La décennie de l’afforestation, tremplin stratégique
La Conférence internationale d’afforestation et de reboisement de juillet 2024, point de départ de la Décennie mondiale d’afforestation proposée à la COP 27, a consacré Brazzaville comme carrefour de la gouvernance climatique. Des délégations de vingt-huit pays y ont adopté la Déclaration de Kintélé, prévoyant un partage des meilleures pratiques et l’objectif de 10 milliards d’arbres plantés d’ici 2034. Lors de la session plénière, le président Sassou Nguesso a rappelé que « la justice climatique ne peut se dissocier de la justice économique », invitant partenaires publics et privés à intégrer le verdissement dans leurs plans d’investissement.
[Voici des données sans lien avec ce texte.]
-- ==== Sys2Proof/Machine/State.lean ====
section
/-! DEFINITION. The state of the machine, its reset, and the reasons a step can stop.

The spec's registers of one instance are `HzcUnit` (10_state.md R21 to R36); `State` holds the instances, the
platform's parameters, the buffer space, the recorded history and the events still to come. -/

namespace Sys2Proof.Machine

/-- Why a step stops. None of these is a fault of HZC: HZC's own faults are codes in STATUS.ERR and give a next
state (60_exceptions.md R183). -/
inductive Fault where
  /-- Raised by every event that names an instance the platform does not have (60_exceptions.md R194). SAFE
  (DESIGN CHOICE, log entry 9). -/
  | noSuchUnit
  /-- Raised by a phase step whose bytes are not all `Readable`. SAFE, and in no state that meets the invariant:
  every byte of an accepted command was found readable at issue (60_exceptions.md R187; DEDUCED, log entry 11). -/
  | unreadable
  /-- Raised by a completion whose L.OP is no command code. SAFE, and in no state that meets the invariant (DEDUCED, log entry 11). -/
  | noLatchedCommand
  deriving DecidableEq, Repr

/-- Why an event has no meaning. -/
inductive Refusal where
  /-- An instruction without a meaning. No arm of `exec` answers it in this model. SAFE. -/
  | notModelled (mnemonic : String)
  /-- Raised by a bus access that no instance's window holds: it does not reach HZC, and the spec fixes no other
  device (60_exceptions.md R193). SAFE (DESIGN CHOICE, log entry 10). -/
  | outsideWindows
  deriving DecidableEq, Repr

/-- The codes of STATUS.ERR (60_exceptions.md R180). Codes 6 to 15 are never produced. -/
inductive ErrCode where
  | none
  | badop
  | unsupported
  | align
  | range
  | busy
  deriving DecidableEq, Repr, Inhabited

/-- The kind of a phase (10_state.md R35). -/
inductive PhaseKind where
  | byte
  | word
  deriving DecidableEq, Repr, Inhabited

/-- A phase record of Q (10_state.md R35): the address of the next unit and how many units are left. -/
structure Phase where
  kind : PhaseKind
  cursor : Word64
  remaining : Nat
  deriving DecidableEq, Repr, Inhabited

/-- One instance: its window registers (10_state.md R22), hidden registers (R33 to R35), and `raced`, the model's
own record of the addresses the host stored to in the range of the command in progress (60_exceptions.md R188). -/
structure HzcUnit where
  busy : Bool
  done : Bool
  err : ErrCode
  seed : Word64
  addr : Word64
  len : Word32
  data : Word64
  result : Word64
  plead : Word32
  pwords : Word32
  ptrail : Word32
  acc : Word64
  lOp : BitVec 4
  lSeed : Word64
  lAddr : Word64
  lLen : Word32
  lData : Word64
  q : List Phase
  raced : List Word64
  deriving DecidableEq, Repr, Inhabited

/-- An instance after reset (70_reset_and_hazards.md R201, R202). -/
def HzcUnit.reset : HzcUnit where
  busy := false
  done := false
  err := .none
  seed := 0
  addr := 0
  len := 0
  data := 0
  result := 0
  plead := 0
  pwords := 0
  ptrail := 0
  acc := 0
  lOp := 0
  lSeed := 0
  lAddr := 0
  lLen := 0
  lData := 0
  q := []
  raced := []

/-- One read event: which instance read, where, how many bytes, and their little-endian value (20_memory.md R59). -/
structure ReadEvent where
  unit : Nat
  address : Word64
  width : Nat
  value : Word64
  deriving DecidableEq, Repr, Inhabited

/-- A read range the host must leave alone (20_memory.md R62): the bytes `base` to `base + size - 1`, from the accepted
CMD write to instance `unit` until the host reads BUSY = 0 there (70_reset_and_hazards.md R208). -/
structure Duty where
  unit : Nat
  base : Word64
  size : Nat
  deriving DecidableEq, Repr, Inhabited

/-- The machine. `units` are the instances, in the order of `platform.regBase`; `mem` is the buffer space
(20_memory.md R50); `history` holds the read events, the latest first (R59); `hostRace` is the recorded
model-level fault (60_exceptions.md R188); `duty` holds the read ranges the host must not store to, the latest first
(20_memory.md R62); `rdata` is the value the last window read of any instance by any host returned
(30_encoding.md R76; DESIGN CHOICE, log entry 17); `sched` holds the events still to come, the next first; `sel` is the instance the access in hand
addresses. -/
structure State where
  platform : Platform
  units : List HzcUnit
  mem : List Host.Cell
  history : List ReadEvent
  hostRace : Bool
  duty : List Duty
  rdata : Word64
  sched : List Event
  sel : Nat
  deriving DecidableEq, Repr, Inhabited

/-- The machine right after power-on reset: every instance reset (70_reset_and_hazards.md R202), nothing in
memory, nothing recorded and nothing scheduled (DESIGN CHOICE, log entries 1, 4, 7, 8). -/
def State.reset : State where
  platform := Config.platform
  units := List.replicate Config.nUnits HzcUnit.reset
  mem := []
  history := []
  hostRace := false
  duty := []
  rdata := 0
  sched := []
  sel := 0

end Sys2Proof.Machine
end

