-- ==== Sys2Proof/Machine/Partition.lean ====
section
/-! DEFINITION. The partitioner (43_driver.md R150 to R153). -/

namespace Sys2Proof.Machine

/-- The triple of a buffer partition. -/
structure Split where
  lead : Nat
  words : Nat
  trail : Nat
  deriving DecidableEq, Repr, Inhabited

/-- `(8 - a) & 7`, `8 - a` modulo 2^64 (43_driver.md R152). -/
def leadCount (a : Word64) : Nat := ((8 - a) &&& 7).toNat

/-- `Partition(a, n)` (43_driver.md R150), with the short-buffer policy of R151. -/
def partition (a : Word64) (n : Nat) : Split :=
  if n < 8 then ⟨0, 0, n⟩
  else ⟨leadCount a, (n - leadCount a) / 8, (n - leadCount a) % 8⟩

end Sys2Proof.Machine
end

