-- ==== Sys2Proof/Machine/Driver.lean ====
section
/-! DEFINITION. The partitioner command and the alignment-splitting driver: PART and CSUM (43_driver.md R155 to
R157). -/

namespace Sys2Proof.Machine

/-- `Partition(L.ADDR, L.LEN)` of the latched command. -/
def HzcUnit.split (u : HzcUnit) : Split := partition u.lAddr u.count

/-- The writes of PLEAD, PWORDS and PTRAIL (10_state.md R32). -/
def HzcUnit.writeSplit (u : HzcUnit) (t : Split) : HzcUnit :=
  { u with
    plead := BitVec.ofNat 32 t.lead, pwords := BitVec.ofNat 32 t.words, ptrail := BitVec.ofNat 32 t.trail }

/-- Issue of PART: ACC unchanged, no phase. -/
def startPart (u : HzcUnit) : HzcUnit := u.issue (opCode .part) u.acc []

/-- PART: the CMD write of its word (43_driver.md R155). -/
def execPart (s : State) : Result := s.command noCheck startPart

/-- Completion of PART: the partition, and RESULT unchanged. -/
def completePart (_ : Platform) (u : HzcUnit) : HzcUnit := (u.writeSplit u.split).finish

/-- The phases of CSUM: leading bytes, words, trailing bytes (43_driver.md R157). -/
def csumPhases (a : Word64) (t : Split) : List Phase :=
  [⟨.byte, a, t.lead⟩,
   ⟨.word, a + BitVec.ofNat 64 t.lead, t.words⟩,
   ⟨.byte, a + BitVec.ofNat 64 t.lead + BitVec.ofNat 64 (8 * t.words), t.trail⟩]

/-- Issue of CSUM: `ACC <- zext_64(L.SEED[31:0])`, the phases of R157. -/
def startCsum (u : HzcUnit) : HzcUnit :=
  u.issue (opCode .csum) (zext64 (lo32 u.seed)) (csumPhases u.addr (partition u.addr u.len.toNat))

/-- CSUM: the CMD write of its word (43_driver.md R156). -/
def execCsum (s : State) : Result := s.command byteRangeCheck startCsum

/-- Completion of CSUM: `RESULT <- zext_64(ACC[31:0])` (43_driver.md R159), and the partition. -/
def completeCsum (_ : Platform) (u : HzcUnit) : HzcUnit :=
  (u.writeSplit u.split).completeResult (zext64 (lo32 u.acc))

end Sys2Proof.Machine
end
Perspectives géopolitiques d’une ambition verte congolaise
En articulant stabilité institutionnelle, diplomatie proactive et capital naturel, le Congo se forge une image d’État pivot entre les agendas multilatéraux et les réalités du Sud global. La baisse de 50 % de la déforestation depuis 2001, conjuguée au doublement de la capacité hydro-solaire, conforte le pays dans son rôle de créditeur net de carbone. Les chancelleries observent cette trajectoire : Washington y voit un partenaire « clé pour la régulation des flux carbone », tandis que Bruxelles loue une approche « responsable et ouverte » dans les négociations sur la biodiversité post-2020. À l’horizon 2030, la diplomatie chlorophylle de Brazzaville pourrait devenir l’un des piliers de son soft power, croisant sécurité alimentaire, diversification économique et influence normative.